TISSUE BANKS: Assembly Committee Considers Oversight
The California Assembly Health Committee convened yesterday to discuss the need for governmental oversight of the tissue bank industry. Committee Chair Martin Gallegos (D-Baldwin Park) called the meeting in response to reports from the Orange County Register that tissue banks have become a $500 million industry, in which businesses reap profits from cadavers donated by loved ones. Gallegos has proposed giving the state Health Services agency "more power over the banks," including the right to regulate handling and transportation fees. He also wants the department to investigate the industry's disclosure and consent policies and determine "whether patients with a medical necessity should get priority over people who need tissue for elective procedures." But industry officials and researchers voiced concern about government regulation, warning that it could "hinder research and dry up the already shallow pool of tissue donors." Medical researchers also said that "giving the general public too much information" about how bodies are used in research studies "could scare many away" (Weintraub/Quach, Orange Country Register, 5/26).

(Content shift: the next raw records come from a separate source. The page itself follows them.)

/-- SAVE writes its slot: GEN, with SAVED_GEN and IMAGE_BYTES after it, the store's own table, and the bytes of the image. -/
theorem State.saveStart_onlyMem {s : State} (h : s.storeState ≠ 4) :
    OnlyMem [Reg.CONFIG_STORE.STATE, slotGenKey s.otherSlot, Reg.CONFIG_STORE.SAVED_GEN, Reg.CONFIG_STORE.IMAGE_BYTES] [Tab.store]
      (configSlot s.otherSlot) (configSlot s.otherSlot + s.capture.length) s s.saveStart := by
  have hk := s.otherSlot_le
  unfold State.saveStart
  rw [State.discardImport_none h]
  have hinv := OnlyMem.of (Only.invalidateSlot (R := [Reg.CONFIG_STORE.STATE, slotGenKey s.otherSlot, Reg.CONFIG_STORE.SAVED_GEN,
    Reg.CONFIG_STORE.IMAGE_BYTES]) (T := [Tab.store]) s s.otherSlot (by simp) (by simp) (by simp) (by simp))
    (configSlot s.otherSlot) (configSlot s.otherSlot + s.capture.length)
  refine (hinv.trans (OnlyMem.putBytes _ _ _ (Nat.le_refl _) (Nat.le_refl _))).trans (OnlyMem.of ?_ _ _)
  exact (((Only.setTab _ _ _ _ (by decide) (.inl (by simp))).trans (Only.setTab _ _ _ _ (by decide) (.inl (by simp)))).trans
    (Only.setTab _ _ _ _ (by omega) (.inl (by simp)))).trans (Only.setReg _ _ _ (.inl (by simp)))

theorem State.slotGen_saveStart {s : State} (h : s.storeState ≠ 4) : s.saveStart.slotGen s.otherSlot = 0 := by
  unfold State.saveStart
  rw [State.discardImport_none h]
  refine (State.reg_setReg_other _ _ (slotGenKey_ne _ (by decide) (by decide))).trans ?_
  simp only [State.reg_setTab, State.reg_putBytes]
  exact State.slotGen_invalidateSlot s s.otherSlot

theorem Only.acceptStart {R T : List Nat} (s : State) (h : Reg.CONFIG_STORE.STATE ∈ R) (ht : Tab.store ∈ T) :
    Only R T s s.acceptStart :=
  (((Only.setTab s _ _ _ (by decide) (.inl ht)).trans (Only.setTab _ _ _ _ (by decide) (.inl ht))).trans
    (Only.setReg _ _ _ (.inl h))).trans ((Only.setTab _ _ _ _ (by decide) (.inl ht)).trans (Only.setTab _ _ _ _ (by decide) (.inl ht)))

theorem State.state_acceptStart (s : State) : s.acceptStart.reg Reg.CONFIG_STORE.STATE = 5 := by
  unfold State.acceptStart
  simp only [State.reg_setTab, State.reg_setReg_same]

/-! ### IMPORT (R109) -/

/-- The octets of an import stored at their offset: the slot they go to is invalid, and the next expected offset lies behind them. -/
def State.importStored (s : State) (off : Nat) (data : Bytes) : State :=
  (((s.invalidateSlot s.otherSlot).putBytes (configSlot s.otherSlot + off) data).setTab Tab.store 0 (off + data.length)).setReg
    Reg.CONFIG_STORE.STATE 4

/-- A block at the next expected offset is stored, or waits for the flash. -/
theorem importEffect_next {s : State} {off : Nat} {data : Bytes} (hs : s.storeState = 0 ∨ s.storeState = 4)
    (ho : off = s.tab Tab.store 0) (hd : data ≠ []) :
    importEffect off data s
      = if s.flashBehind off then Res.fail s.drew Code.busyRetry else Res.done (s.drew.importStored off data) := by
  unfold importEffect
  rw [if_neg (by simpa using ho), if_neg (by omega), if_neg (by simpa using hd)]
  rfl

theorem State.importStored_onlyMem (s : State) (off : Nat) (data : Bytes) :
    OnlyMem [Reg.CONFIG_STORE.STATE, slotGenKey s.otherSlot, Reg.CONFIG_STORE.SAVED_GEN, Reg.CONFIG_STORE.IMAGE_BYTES] [Tab.store]
      (configSlot s.otherSlot + off) (configSlot s.otherSlot + off + data.length) s (s.importStored off data) := by
  have hinv := OnlyMem.of (Only.invalidateSlot (R := [Reg.CONFIG_STORE.STATE, slotGenKey s.otherSlot, Reg.CONFIG_STORE.SAVED_GEN,
    Reg.CONFIG_STORE.IMAGE_BYTES]) (T := [Tab.store]) s s.otherSlot (by simp) (by simp) (by simp) (by simp))
    (configSlot s.otherSlot + off) (configSlot s.otherSlot + off + data.length)
  refine (hinv.trans (OnlyMem.putBytes _ _ _ (Nat.le_refl _) (Nat.le_refl _))).trans (OnlyMem.of ?_ _ _)
  exact (Only.setTab _ _ _ _ (by decide) (.inl (by simp))).trans (Only.setReg _ _ _ (.inl (by simp)))

theorem State.offset_importStored (s : State) (off : Nat) (data : Bytes) :
    (s.importStored off data).tab Tab.store 0 = off + data.length := by
  unfold State.importStored
  rw [State.tab_setReg, State.tab_setTab_same]

theorem State.byte_importStored (s : State) (off : Nat) (data : Bytes) {i : Nat} (hi : i < data.length) :
    (s.importStored off data).byte (configSlot s.otherSlot + off + i) = data.getD i 0 % 256 := by
  unfold State.importStored
  rw [State.byte_setReg, State.byte_setTab, State.byte_putBytes, if_pos (by omega), Nat.add_sub_cancel_left]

Instead, Phyllis Weber, executive director of the California Transplant Donor Network called for more public education to encourage donorship of organs and tissue. The Assembly approved Gallegos' proposal last week, and it now heads to the state Senate for consideration (Coleman, AP/Contra Costa Times, 5/26).
Action Too Late?
James Forsell, a Tissue Banks International senior vice president, chided lawmakers for allowing the issue to fester in the state Legislature. According to Forsell, he was asked by the state Department of Health Services to join a 20-member panel to write oversight regulations four years ago. He said, "The state has done nothing. The state has a law but there are no regulations to go along with that law." But Paul Kimsey, an assistant deputy director in the state Health Services agency, said the proposals "were not ignored," but have been "passed back and forth between the department's policy wing and its legal staff." Kimsey said the agency has been working on a series of packages that should be ready for public view by the end of the summer (Orange County Register, 5/26).